It started, bizarrely, with my CANON 650D freezing for a while. I tried turning it off and it wouldn't - I suspect I did this too soon after taking a photo and the card was still saving the data.

Now when I try using my camera it flashes a message saying there's something wrong with the SD card (which is 16gb). I've tried formatting it to the camera, but it was unable to.


  • 7
    What does it say is wrong? What is the exact error message?
    – mattdm
    Apr 21, 2013 at 12:05

4 Answers 4


From the description you've given, especially the part about the camera failing to format the card, it sounds like there's just simply something wrong with your SD card, so that probably means throw it out and buy a new one. They aren't that expensive these days.

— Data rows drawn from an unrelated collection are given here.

-- ==== Sys2Proof/Safety.lean ====
section
/-! DEFINITION. The terms in which claims are stated: the conditions under which a command is served alone, the states that
the part can be in (invariants of every step), and the answers that requests leave in the reply queue. -/

namespace Sys2Proof.Safety

open Sys2Proof.Machine

/-! ## Serving -/

/-- The link is free to serve and to answer: an empty service slot, no frame that waits in the assembly buffer, and room
in the reply queue (R181). -/
def linkIdle (s : State) : Bool := serviceFree s && !assemblyWaits s && !repliesFull s

/-- The bus is at work, or it idles because nothing waits and nothing is due (R21 case 4). -/
def busSettled (s : State) : Bool :=
  s.pbc.running.isSome ||
    ((match s.pbc.slot with | some q => q.running | none => true) && s.pbc.turn.isNone &&
      !pollerDue s .packA && !pollerDue s .packB && !pollerDue s .port1 && !pollerDue s .port2)

/-- The part can serve a request at once, and no bus work waits for the end of the command. -/
def quiet (s : State) : Bool := linkIdle s && busSettled s

/-- The state after a request of this type has been answered with this payload and nothing else has changed (R181). -/
def answered (type : Byte) (payload : List Byte) (s : State) : State :=
  { s with
    lkp :=
      { s.lkp with
        assembly := .hunt, gapLeft := 0, service := .empty,
        replies := s.lkp.replies ++ [⟨⟨replyType type, payload⟩, false⟩] } }

/-- The last frame of the reply queue is the answer to a request of this type, whose slot is empty again. -/
def answers (type : Byte) (payload : List Byte) (before after : State) : Prop :=
  after.lkp.replies = before.lkp.replies ++ [⟨⟨replyType type, payload⟩, false⟩] ∧ after.lkp.service = .empty ∧
    after.lkp.assembly = .hunt

/-- The request that a command carries: its type and its payload (R183). -/
def requestOf : Instr → Option (Byte × List Byte)
  | .ping p => some (0x01, p)
  | .linkStart p => some (0x02, p)
  | .statusGet p => some (0x03, p)
  | .controllerRestart p => some (0x04, p)
  | .linkSetup p => some (0x05, p)
  | .queueRead p => some (0x06, p)
  | .attnLevelSet p => some (0x07, p)
  | .sourcePolicy p => some (0x10, p)
  | .sourceStatusGet p => some (0x11, p)
  | .packStatusGet p => some (0x20, p)
  | .packSnapshot p => some (0x21, p)
  | .packRead p => some (0x22, p)
  | .packWrite p => some (0x23, p)
  | .profileLoad p => some (0x30, p)
  | .profileExtend p => some (0x31, p)
  | .profileGet p => some (0x32, p)
  | .profileAbort p => some (0x33, p)
  | .chargePolicy p => some (0x34, p)
  | .budgetGet p => some (0x35, p)
  | .tempSupply p => some (0x40, p)
  | .thermalConfig p => some (0x41, p)
  | .fanCurveSet p => some (0x42, p)
  | .fanOverride p => some (0x43, p)
  | .thermalStatusGet p => some (0x44, p)
  | .keyConfig p => some (0x50, p)
  | .keyStateGet p => some (0x51, p)
  | .keymapSet p => some (0x52, p)
  | .keymapGet p => some (0x53, p)
  | .backlightSet p => some (0x54, p)
  | .wakeConfig p => some (0x60, p)
  | .wakeStatus p => some (0x61, p)
  | .wakeTimerSet p => some (0x62, p)
  | .platformRequestTransition value => some (0x68, [value])
  | .platformRequestSettings p => some (0x68, p)
  | .faultGet p => some (0x70, p)
  | .faultClear p => some (0x71, p)
  | .faultMaskSet p => some (0x72, p)
  | .containmentSet p => some (0x73, p)
  | .indicatorSet p => some (0x74, p)
  | .unknownType type p => some (type, p)
  | _ => none

/-- The length of a payload is one that its type allows, as each request's rule gives; every length, for a type that the
table of R183 does not give. -/
def lengthAllowed (type : Byte) (p : List Byte) : Bool :=
  let n := p.length
  match type.toNat with
  | 0x01 => decide (n ≤ 55)
  | 0x02 | 0x03 | 0x04 | 0x11 | 0x21 | 0x44 | 0x51 => n == 0
  | 0x05 => n == 6
  | 0x06 | 0x20 | 0x32 | 0x35 | 0x53 | 0x61 => n == 2
  | 0x07 | 0x54 | 0x73 => n == 0 || n == 1
  | 0x10 | 0x22 | 0x71 => n == 3
  | 0x23 => decide (3 ≤ n) && decide (n ≤ 34)
  | 0x30 => n == 10 || n == 19 || n == 28 || n == 37 || n == 46 || n == 55
  | 0x31 => n == 10
  | 0x33 => n == 1
  | 0x34 => n == 0 || n == 4
  | 0x40 | 0x62 | 0x74 => n == 4
  | 0x41 => n == 0 || n == 23
  | 0x42 => n == 1 || (n == 4 + 4 * byteAt p 3 && decide (2 ≤ byteAt p 3) && decide (byteAt p 3 ≤ 6))
  | 0x43 => n == 6
  | 0x50 => n == 0 || n == 9
  | 0x52 => decide (4 ≤ n) && decide (n ≤ 49) && n % 3 == 1
  | 0x60 => n == 0 || n == 5
  | 0x68 => n == 0 || n == 1 || n == 9
  | 0x70 => n == 0 || n == 2
  | 0x72 => n == 0 || n == 3
  | _ => true

/-- The entry stands in the report memory with no word in error (R197). -/
def soundKey (e : StoredKey) : Bool := e.w0 == .good && e.w1 == .good

/-- The same of a notice. -/
def soundNotice (e : StoredNotice) : Bool := e.w0 == .good && e.w1 == .good && e.w2 == .good && e.w3 == .good

/-- How many of an entry's words are corrected as it is read (R197). -/
def singles (words : List WordCheck) : Nat := words.countP (· == .single)

/-- A word of the entry has a double-bit error, so that the entry is dropped as it is read (R197). -/
def spoilt (words : List WordCheck) : Bool := words.any (· == .double)

/-- The contract current and power of the barrel for what the identification input reads (the table of R4). -/
def barrelContract : AdapterReading → Nat × Nat × AdapterClass
  | .w45 => (2250, 45000, .w45)
  | .w65 => (3250, 65000, .w65)
  | .w90 => (4500, 90000, .w90)
  | .w135 => (6750, 135000, .w135)
  | .noMatch => (2250, 45000, .unknown)

/-! ## Invariants -/

/-- The three outputs and the stop kind are those of R145 and R146 for the state and the step in force. -/
def railsOk (x : Sequencer) : Bool :=
  match x.state, x.step with
  | .off, .none => !x.sre && !x.mre && x.prst && x.stopKind == .none
  | .starting, .spgWait => x.sre && !x.mre && x.prst && x.stopKind == .none
  | .starting, .mpgWait | .starting, .resetHold | .resuming, .mpgWait | .resuming, .resetHold =>
    x.sre && x.mre && x.prst && x.stopKind == .none
  | .on, .none | .suspending, .delay => x.sre && x.mre && !x.prst && x.stopKind == .none
  | .standby, .none => x.sre && !x.mre && x.prst && x.stopKind == .none
  | .stopping, .delay => x.sre && x.mre && !x.prst && x.stopKind == .requested
  | _, _ => false

/-- A fault record: count and first stamp are 0 exactly while the status is clear, the count holds at 255, and a single
kind is never active (R163, R164). -/
def faultRecordOk (k : FaultKind) (r : FaultRecord) : Bool :=
  (r.status == decide (0 < r.count)) && decide (r.count ≤ 255) && (r.status || r.firstStamp == 0) &&
    (k.lasting || !r.active)

/-- Every fault record is sound, and a severe fault that is active holds containment (R164, R167). -/
def faultsOk (f : FaultUnit) : Bool :=
  (allFaultKinds.all fun k => faultRecordOk k (f.get k)) && (!severeActive f || f.level != .none)

/-- No two entries of a list of notices are of one kind (R195). -/
def kindsDistinct : List StoredNotice → Bool
  | [] => true
  | e :: es => es.all (fun x => x.notice.code != e.notice.code) && kindsDistinct es

/-- The report memory: sound areas, no queue beyond its capacity, one notice of a kind, and ATTN as R198 drives it. -/
def memoryOk (r : ReportMemory) : Bool :=
  areasSound r.keyArea r.noticeArea && decide (r.keys.length ≤ keyCapacity r) &&
    decide (r.notices.length ≤ noticeCapacity r) && kindsDistinct r.notices && (r.attnLow == attnWanted r)

/-- A pending wake source has its status set, and both enables of POWER_BUTTON are on (R133). -/
def wakeTableOk (w : WakeUnit) : Bool :=
  (allWakeSources.all fun i => !(w.get i).pending || (w.get i).status) &&
    (w.get .powerButton).standbyEnable && (w.get .powerButton).offEnable

/-- The charge state of a pack is what R41 derives, and its targets are within R57: a target current flows only while the
pack is CHARGING in a stage that charges, from a steady active source, under no containment. -/
def chargeOk (s : State) (p : PackId) : Bool :=
  let c := s.chc.context.get p
  let bars := barsOf s p
  (c.state == chargeStateOf (s.chc.handed.get p) c bars) && (c.causes == if c.state == .paused then bars else noBars) &&
    (c.targetCurrent == 0 ||
      (c.state == .charging && stageCharges c && s.srs.active.isSome && !s.srs.switching && s.flt.level == .none &&
        c.targetCurrent % 25 == 0 && decide (c.targetCurrent ≤ 4000) && decide (c.targetCurrent ≤ stageCurrent c)))

/-- A populated fan's duty is what R80 makes of the state, and outside a spin-up period it is the one applied (R81). -/
def dutyOk (s : State) (i : FanId) : Bool :=
  let f := s.fnc.fan.get i
  !f.populated ||
    (f.duty == dutyOf s f && (f.applied == if 0 < f.spinLeft then max f.duty 500 else f.duty) &&
      (decide (0 < f.duty) || f.spinLeft == 0))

Even if you can get the card to work again, it's not worth continuing to use a card that you already suspect has problems.

It's a fact of life that some SD cards fail at random times, and sometimes this means they'll fail when they're quite new. Count yourself lucky that you haven't lost a bunch of irreplaceable photographs that were on it.

Before you throw it in the trash, however, a few simple troubleshooting steps:

  • Try another SD card in the same device. Same problem? Then it's probably the device, not the card.

  • Try the problem SD card in a different device. Any problems? Then it's probably the card.

  • Check for dust/dirt/fluff in the SD card slot of the device (camera) and on the SD card's contacts (avoid cleaning them unnecessarily especially with dry fabric, as static electricity is harmful to them).

  • 2
    Or, since the card is apparently new, exchange it for another one.
    – Caleb
    Dec 27, 2015 at 18:15

Try fully erasing your card on the computer:

  • If you use Windows: Download the official SD Formatter, enable overwriting from the Options button and proceed to format the card.

  • If you use Mac OS X or most Unix variants: erase the card by running the following command with superuser privileges: dd if=/dev/zero of=/dev/{whole disk device identifier}. After it finishes, reporting an amount of input blocks/output blocks/average speed, remove the card and attempt to reformat it in-camera.

Both methods are destructive to any existing contents and will take quite a lot of time.


If it's brand new I would just save the time and go back to the shop and complain.

If you purchased it on ebay you may want to check: http://sosfakeflash.wordpress.com/2008/09/02/h2testw-14-gold-standard-in-detecting-usb-counterfeit-drives/

Sometimes, some Ebay SD card sellers sell a "16gb card" that actually only has maybe, 32mb", or some other small amount.

Basically, it writes data to the card to fill it, and reads it back. If something is missing the dodgy it is.

I've been stung by ebay cards before. I dare not trust them no more.

  • I used to have a few allegedly class 10 cards that are slower than mid-high end class 6 Lexar bundled with my camera, for that matter…
    – Ryccardo
    Apr 21, 2013 at 15:10
  • I've bought ebay cards that were perfectly fine, too. Be aware as with anything. In general, electronics retail stores charge about 150% markup on SD cards. You can usually get them for around half as much from computer parts retailers. I favour Sandisk (Ultra, Extreme or better, not "Blue"). Apr 22, 2013 at 6:58

Make sure the SD card isn't locked - making it a read-only SD card. I've tripped the SD card write lock putting them into my D7000 a few times.